**Saved entries**
◇ ◇ ◇ ◇ ◇ ◇ ◇

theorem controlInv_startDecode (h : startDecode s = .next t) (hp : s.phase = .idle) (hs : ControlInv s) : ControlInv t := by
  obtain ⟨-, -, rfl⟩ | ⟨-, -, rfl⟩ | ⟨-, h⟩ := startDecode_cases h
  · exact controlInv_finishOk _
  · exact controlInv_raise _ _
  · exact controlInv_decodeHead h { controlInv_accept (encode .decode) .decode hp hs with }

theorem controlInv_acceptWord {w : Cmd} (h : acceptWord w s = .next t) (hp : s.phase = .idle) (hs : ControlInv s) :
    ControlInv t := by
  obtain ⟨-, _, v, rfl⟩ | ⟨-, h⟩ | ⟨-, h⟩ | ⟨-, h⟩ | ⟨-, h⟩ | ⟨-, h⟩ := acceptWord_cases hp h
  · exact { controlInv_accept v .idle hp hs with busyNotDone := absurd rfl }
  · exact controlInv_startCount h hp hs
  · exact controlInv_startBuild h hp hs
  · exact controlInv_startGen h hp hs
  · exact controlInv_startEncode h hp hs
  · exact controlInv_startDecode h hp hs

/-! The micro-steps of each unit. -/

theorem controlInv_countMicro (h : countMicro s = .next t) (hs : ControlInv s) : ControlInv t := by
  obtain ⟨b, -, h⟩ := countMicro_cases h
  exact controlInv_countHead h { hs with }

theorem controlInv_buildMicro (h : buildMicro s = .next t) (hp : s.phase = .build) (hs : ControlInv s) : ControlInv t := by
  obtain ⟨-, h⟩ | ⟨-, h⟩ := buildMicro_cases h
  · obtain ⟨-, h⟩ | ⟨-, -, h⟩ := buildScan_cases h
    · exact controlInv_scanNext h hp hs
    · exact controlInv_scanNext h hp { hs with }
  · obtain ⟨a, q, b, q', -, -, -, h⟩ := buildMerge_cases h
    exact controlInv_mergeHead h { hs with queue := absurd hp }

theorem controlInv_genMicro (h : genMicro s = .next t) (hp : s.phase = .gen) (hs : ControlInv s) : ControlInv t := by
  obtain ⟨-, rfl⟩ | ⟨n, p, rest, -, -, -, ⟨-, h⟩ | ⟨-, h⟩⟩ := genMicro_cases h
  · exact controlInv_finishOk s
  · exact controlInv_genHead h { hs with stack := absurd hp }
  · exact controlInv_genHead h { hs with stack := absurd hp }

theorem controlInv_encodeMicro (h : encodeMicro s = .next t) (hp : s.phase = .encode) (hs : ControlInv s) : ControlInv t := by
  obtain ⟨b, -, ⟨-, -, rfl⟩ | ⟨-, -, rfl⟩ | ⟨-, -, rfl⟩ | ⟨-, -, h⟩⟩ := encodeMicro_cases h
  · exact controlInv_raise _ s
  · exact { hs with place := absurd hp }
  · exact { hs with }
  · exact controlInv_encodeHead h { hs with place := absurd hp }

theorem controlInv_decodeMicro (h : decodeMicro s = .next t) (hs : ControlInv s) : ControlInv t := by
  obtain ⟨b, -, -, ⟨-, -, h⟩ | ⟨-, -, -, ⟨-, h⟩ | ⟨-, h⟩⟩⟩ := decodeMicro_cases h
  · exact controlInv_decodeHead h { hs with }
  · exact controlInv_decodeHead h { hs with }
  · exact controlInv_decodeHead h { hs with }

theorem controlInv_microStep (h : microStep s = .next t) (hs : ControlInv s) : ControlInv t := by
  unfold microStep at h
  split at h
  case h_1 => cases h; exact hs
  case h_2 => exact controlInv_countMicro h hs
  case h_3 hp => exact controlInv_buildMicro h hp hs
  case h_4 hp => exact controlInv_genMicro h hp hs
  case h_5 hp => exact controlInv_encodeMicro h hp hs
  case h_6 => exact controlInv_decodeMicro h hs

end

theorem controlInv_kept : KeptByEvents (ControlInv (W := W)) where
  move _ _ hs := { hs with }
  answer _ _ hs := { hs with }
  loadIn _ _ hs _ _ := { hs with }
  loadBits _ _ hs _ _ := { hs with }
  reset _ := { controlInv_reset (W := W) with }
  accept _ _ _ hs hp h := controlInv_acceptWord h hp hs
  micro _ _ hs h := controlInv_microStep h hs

◇ ◇ ◇ ◇ ◇ ◇ ◇

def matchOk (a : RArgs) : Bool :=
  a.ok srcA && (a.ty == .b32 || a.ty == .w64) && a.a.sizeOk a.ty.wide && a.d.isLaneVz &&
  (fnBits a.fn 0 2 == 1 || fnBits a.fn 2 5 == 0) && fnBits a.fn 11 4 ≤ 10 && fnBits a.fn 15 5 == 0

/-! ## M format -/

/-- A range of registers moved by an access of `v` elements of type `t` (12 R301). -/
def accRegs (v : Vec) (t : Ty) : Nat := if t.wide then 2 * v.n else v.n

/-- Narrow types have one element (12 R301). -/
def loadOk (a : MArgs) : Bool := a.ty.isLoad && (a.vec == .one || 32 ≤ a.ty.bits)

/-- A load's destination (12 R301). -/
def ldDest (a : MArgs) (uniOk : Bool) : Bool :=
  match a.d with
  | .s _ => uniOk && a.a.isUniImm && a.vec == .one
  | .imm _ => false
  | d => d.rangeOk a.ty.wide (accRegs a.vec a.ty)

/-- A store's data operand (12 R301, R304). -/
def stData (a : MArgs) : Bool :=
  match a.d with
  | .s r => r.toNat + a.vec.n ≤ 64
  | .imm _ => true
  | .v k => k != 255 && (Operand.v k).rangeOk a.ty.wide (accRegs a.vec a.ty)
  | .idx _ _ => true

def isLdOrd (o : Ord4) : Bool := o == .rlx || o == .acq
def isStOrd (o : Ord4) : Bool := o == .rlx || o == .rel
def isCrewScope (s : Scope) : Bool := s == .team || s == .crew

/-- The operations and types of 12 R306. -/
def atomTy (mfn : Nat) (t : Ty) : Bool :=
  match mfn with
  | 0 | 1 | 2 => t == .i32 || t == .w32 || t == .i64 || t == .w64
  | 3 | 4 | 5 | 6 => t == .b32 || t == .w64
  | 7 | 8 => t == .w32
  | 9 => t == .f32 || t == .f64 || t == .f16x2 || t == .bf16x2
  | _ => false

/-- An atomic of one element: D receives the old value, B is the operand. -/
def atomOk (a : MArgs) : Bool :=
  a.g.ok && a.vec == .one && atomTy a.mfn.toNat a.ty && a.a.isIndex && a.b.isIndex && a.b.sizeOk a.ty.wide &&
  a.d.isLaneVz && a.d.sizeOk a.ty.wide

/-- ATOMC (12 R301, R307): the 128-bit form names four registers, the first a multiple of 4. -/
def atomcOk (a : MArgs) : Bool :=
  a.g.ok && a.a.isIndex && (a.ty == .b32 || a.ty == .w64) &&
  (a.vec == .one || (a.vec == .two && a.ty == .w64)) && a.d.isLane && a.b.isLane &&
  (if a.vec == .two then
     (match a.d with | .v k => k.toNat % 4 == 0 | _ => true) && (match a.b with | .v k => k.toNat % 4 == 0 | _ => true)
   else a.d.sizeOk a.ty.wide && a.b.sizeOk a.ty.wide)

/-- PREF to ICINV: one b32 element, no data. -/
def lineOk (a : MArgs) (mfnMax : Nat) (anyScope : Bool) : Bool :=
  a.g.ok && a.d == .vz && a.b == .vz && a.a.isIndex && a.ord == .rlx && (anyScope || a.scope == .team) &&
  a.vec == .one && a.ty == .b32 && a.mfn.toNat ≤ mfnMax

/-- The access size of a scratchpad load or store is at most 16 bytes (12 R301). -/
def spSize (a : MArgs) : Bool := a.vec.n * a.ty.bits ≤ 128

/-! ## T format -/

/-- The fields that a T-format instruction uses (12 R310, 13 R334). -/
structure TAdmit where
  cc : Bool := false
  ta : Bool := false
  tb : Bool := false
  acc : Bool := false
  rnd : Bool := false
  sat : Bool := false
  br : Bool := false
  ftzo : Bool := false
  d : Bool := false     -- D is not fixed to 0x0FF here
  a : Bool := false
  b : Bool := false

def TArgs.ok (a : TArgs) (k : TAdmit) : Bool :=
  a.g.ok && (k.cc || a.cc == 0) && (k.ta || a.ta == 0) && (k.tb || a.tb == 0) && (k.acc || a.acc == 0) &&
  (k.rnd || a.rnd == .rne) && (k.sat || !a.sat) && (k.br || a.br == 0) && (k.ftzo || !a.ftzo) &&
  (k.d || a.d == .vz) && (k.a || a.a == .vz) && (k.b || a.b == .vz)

◇ ◇ ◇ ◇ ◇ ◇ ◇

**What this task involves**
Once the line with "rnd : Bool := false" is found in the records above, print exactly that line and every line after it through the line with "def TArgs.ok (a".

**Output of the exercise**
  rnd : Bool := false
  sat : Bool := false
  br : Bool := false
  ftzo : Bool := false
  d : Bool := false     -- D is not fixed to 0x0FF here
  a : Bool := false
  b : Bool := false

def TArgs.ok (a : TArgs) (k : TAdmit) : Bool :=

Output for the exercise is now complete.